For Jarden’s Mr Schauer, the diversification of REITs and their growing advance into funds management also provides a clue of how any M&A may play out. Super funds may well want to get hold of the real estate held within a REIT, but they may not have the capacity to run it or other parts of a REIT’s business.
“The impediment is not size anymore. But because these REITs are diverse in terms of asset classes and business lines, in Australia it may make more sense to form a partnership to take something private. That partnership is a capital aggregator and manager together with a super fund,” Mr Schauer said.
“You’ve got super fund capital growing and growing, and it needs to invest in things. The winners [in the REIT sector] will be those that can partner with that capital and invest that capital through funds management and development. If they can’t then, the capital will just take it over and use them to form part of their own platform.”
Driving the dynamic and the quest for real assets by private capital, be they domestic super funds or global funds, is a race to aggregate land and real estate at scale. Along with the property and its immediate cashflows, private capital is hunting for land with high underlying value which has the potential for future alternative uses based on major trends such as technology, ESG, population growth and urbanisation, according to Mr Schauer.
“Attention invariably turns to the listed market because trophy assets can be targeted in a liquid and transparent manner,” he said.
Not everyone is convinced a showdown is looming, however.

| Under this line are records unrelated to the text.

@[simp] theorem contLoad_params (a : ContAnswer) : (contLoad a s).params = s.params := rfl
@[simp] theorem contLoad_cfg (a : ContAnswer) : (contLoad a s).cfg = s.cfg := rfl
@[simp] theorem contLoad_bound (a : ContAnswer) : (contLoad a s).bound = s.bound := rfl
@[simp] theorem contLoad_handle (a : ContAnswer) : (contLoad a s).handle = s.handle := rfl
@[simp] theorem contLoad_tx (a : ContAnswer) : (contLoad a s).tx = { s.tx with data := a.data, len := a.len, pos := a.pos } := rfl
@[simp] theorem contLoad_rx (a : ContAnswer) : (contLoad a s).rx = s.rx := rfl
@[simp] theorem contLoad_rxLast (a : ContAnswer) : (contLoad a s).rxLast = s.rxLast := rfl
@[simp] theorem contLoad_written (a : ContAnswer) : (contLoad a s).written = { s.written with tx := true } := rfl
@[simp] theorem contLoad_env_mem (a : ContAnswer) : (contLoad a s).env.mem = s.env.mem := rfl
@[simp] theorem contLoad_env_inputs (a : ContAnswer) : (contLoad a s).env.inputs = s.env.inputs := rfl
@[simp] theorem contLoad_env_readAnswers (a : ContAnswer) : (contLoad a s).env.readAnswers = s.env.readAnswers := rfl
@[simp] theorem contLoad_env_writeAnswers (a : ContAnswer) : (contLoad a s).env.writeAnswers = s.env.writeAnswers := rfl
@[simp] theorem contLoad_env_contAnswers (a : ContAnswer) : (contLoad a s).env.contAnswers = s.env.contAnswers := rfl
@[simp] theorem contLoad_env_draws (a : ContAnswer) : (contLoad a s).env.draws = s.env.draws := rfl
@[simp] theorem contLoad_env_trace (a : ContAnswer) : (contLoad a s).env.trace = s.env.trace := rfl
@[simp] theorem contLoad_env_response (a : ContAnswer) : (contLoad a s).env.response = s.env.response := rfl

@[simp] theorem hostWrite_params (a : Nat) (v : Byte) : (hostWrite a v s).params = s.params := rfl
@[simp] theorem hostWrite_cfg (a : Nat) (v : Byte) : (hostWrite a v s).cfg = s.cfg := rfl
@[simp] theorem hostWrite_bound (a : Nat) (v : Byte) : (hostWrite a v s).bound = s.bound := rfl
@[simp] theorem hostWrite_handle (a : Nat) (v : Byte) : (hostWrite a v s).handle = s.handle := rfl
@[simp] theorem hostWrite_tx (a : Nat) (v : Byte) : (hostWrite a v s).tx = s.tx := rfl
@[simp] theorem hostWrite_rx (a : Nat) (v : Byte) : (hostWrite a v s).rx = s.rx := rfl
@[simp] theorem hostWrite_rxLast (a : Nat) (v : Byte) : (hostWrite a v s).rxLast = s.rxLast := rfl
@[simp] theorem hostWrite_written (a : Nat) (v : Byte) : (hostWrite a v s).written = s.written := rfl
@[simp] theorem hostWrite_env_mem (a : Nat) (v : Byte) : (hostWrite a v s).env.mem = memPut s.env.mem (a % 2 ^ s.params.addrW) v := rfl
@[simp] theorem hostWrite_env_inputs (a : Nat) (v : Byte) : (hostWrite a v s).env.inputs = s.env.inputs := rfl
@[simp] theorem hostWrite_env_readAnswers (a : Nat) (v : Byte) : (hostWrite a v s).env.readAnswers = s.env.readAnswers := rfl
@[simp] theorem hostWrite_env_writeAnswers (a : Nat) (v : Byte) : (hostWrite a v s).env.writeAnswers = s.env.writeAnswers := rfl
@[simp] theorem hostWrite_env_contAnswers (a : Nat) (v : Byte) : (hostWrite a v s).env.contAnswers = s.env.contAnswers := rfl
@[simp] theorem hostWrite_env_draws (a : Nat) (v : Byte) : (hostWrite a v s).env.draws = s.env.draws := rfl
@[simp] theorem hostWrite_env_trace (a : Nat) (v : Byte) : (hostWrite a v s).env.trace = s.env.trace := rfl
@[simp] theorem hostWrite_env_response (a : Nat) (v : Byte) : (hostWrite a v s).env.response = s.env.response := rfl

@[simp] theorem hwReset_params : (hwReset s).params = s.params := rfl
@[simp] theorem hwReset_cfg : (hwReset s).cfg = { ctl := List.replicate s.params.nCtl 0, esc := List.replicate s.params.nCtl 0, num := 0 } := rfl
@[simp] theorem hwReset_bound : (hwReset s).bound = false := rfl
@[simp] theorem hwReset_handle : (hwReset s).handle = 0 := rfl
@[simp] theorem hwReset_tx : (hwReset s).tx = { state := .config, data := 0, len := 0, pos := 0, escid := 0 } := rfl
@[simp] theorem hwReset_rx : (hwReset s).rx = { state := .idle, buf := 0, cap := 0, pos := 0, len := 0 } := rfl
@[simp] theorem hwReset_rxLast : (hwReset s).rxLast = .ok := rfl
@[simp] theorem hwReset_written : (hwReset s).written = { cfg := false, handle := false, tx := false, escid := false, rx := false, rxLen := false } := rfl
@[simp] theorem hwReset_env_mem : (hwReset s).env.mem = s.env.mem := rfl
@[simp] theorem hwReset_env_inputs : (hwReset s).env.inputs = s.env.inputs := rfl
@[simp] theorem hwReset_env_readAnswers : (hwReset s).env.readAnswers = s.env.readAnswers := rfl
@[simp] theorem hwReset_env_writeAnswers : (hwReset s).env.writeAnswers = s.env.writeAnswers := rfl
@[simp] theorem hwReset_env_contAnswers : (hwReset s).env.contAnswers = s.env.contAnswers := rfl
@[simp] theorem hwReset_env_draws : (hwReset s).env.draws = s.env.draws := rfl
@[simp] theorem hwReset_env_trace : (hwReset s).env.trace = s.env.trace := rfl
@[simp] theorem hwReset_env_response : (hwReset s).env.response = none := rfl

@[simp] theorem drawWrite_params : (drawWrite s).2.params = s.params := by unfold drawWrite; split <;> rfl
@[simp] theorem drawWrite_cfg : (drawWrite s).2.cfg = s.cfg := by unfold drawWrite; split <;> rfl
@[simp] theorem drawWrite_bound : (drawWrite s).2.bound = s.bound := by unfold drawWrite; split <;> rfl
@[simp] theorem drawWrite_handle : (drawWrite s).2.handle = s.handle := by unfold drawWrite; split <;> rfl
@[simp] theorem drawWrite_tx : (drawWrite s).2.tx = s.tx := by unfold drawWrite; split <;> rfl
@[simp] theorem drawWrite_rx : (drawWrite s).2.rx = s.rx := by unfold drawWrite; split <;> rfl
@[simp] theorem drawWrite_rxLast : (drawWrite s).2.rxLast = s.rxLast := by unfold drawWrite; split <;> rfl
@[simp] theorem drawWrite_written : (drawWrite s).2.written = s.written := by unfold drawWrite; split <;> rfl
@[simp] theorem drawWrite_env_mem : (drawWrite s).2.env.mem = s.env.mem := by unfold drawWrite; split <;> rfl
@[simp] theorem drawWrite_env_inputs : (drawWrite s).2.env.inputs = s.env.inputs := by unfold drawWrite; split <;> rfl
@[simp] theorem drawWrite_env_readAnswers : (drawWrite s).2.env.readAnswers = s.env.readAnswers := by unfold drawWrite; split <;> rfl
@[simp] theorem drawWrite_env_contAnswers : (drawWrite s).2.env.contAnswers = s.env.contAnswers := by unfold drawWrite; split <;> rfl
@[simp] theorem drawWrite_env_trace : (drawWrite s).2.env.trace = s.env.trace := by unfold drawWrite; split <;> rfl
@[simp] theorem drawWrite_env_response : (drawWrite s).2.env.response = s.env.response := by unfold drawWrite; split <;> rfl

@[simp] theorem drawRead_params : (drawRead s).2.params = s.params := by unfold drawRead; split <;> rfl
@[simp] theorem drawRead_cfg : (drawRead s).2.cfg = s.cfg := by unfold drawRead; split <;> rfl
@[simp] theorem drawRead_bound : (drawRead s).2.bound = s.bound := by unfold drawRead; split <;> rfl
@[simp] theorem drawRead_handle : (drawRead s).2.handle = s.handle := by unfold drawRead; split <;> rfl
@[simp] theorem drawRead_tx : (drawRead s).2.tx = s.tx := by unfold drawRead; split <;> rfl
@[simp] theorem drawRead_rx : (drawRead s).2.rx = s.rx := by unfold drawRead; split <;> rfl
@[simp] theorem drawRead_rxLast : (drawRead s).2.rxLast = s.rxLast := by unfold drawRead; split <;> rfl
@[simp] theorem drawRead_written : (drawRead s).2.written = s.written := by unfold drawRead; split <;> rfl
@[simp] theorem drawRead_env_mem : (drawRead s).2.env.mem = s.env.mem := by unfold drawRead; split <;> rfl
@[simp] theorem drawRead_env_inputs : (drawRead s).2.env.inputs = s.env.inputs := by unfold drawRead; split <;> rfl
@[simp] theorem drawRead_env_writeAnswers : (drawRead s).2.env.writeAnswers = s.env.writeAnswers := by unfold drawRead; split <;> rfl
@[simp] theorem drawRead_env_contAnswers : (drawRead s).2.env.contAnswers = s.env.contAnswers := by unfold drawRead; split <;> rfl
@[simp] theorem drawRead_env_trace : (drawRead s).2.env.trace = s.env.trace := by unfold drawRead; split <;> rfl
@[simp] theorem drawRead_env_response : (drawRead s).2.env.response = s.env.response := by unfold drawRead; split <;> rfl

CLSA analyst James Druce said that while the scenario is reasonable, there is little evidence for it globally yet.
“There have been comparatively few privatisations of office and retail REITs globally this year, despite being a record year for M&A,” he said.
“It is fascinating to see super funds have been so focused on infrastructure and utilities. They have hardly done anything in property. That tells us something about where pension funds see long-term growth.
“Look at global capital flows. The big trend hasn’t been retail and office. It’s been alternatives – multifamily, lodging, gaming. Take, for example, Blackstone’s bid for Crown. They could have bought Dexus.”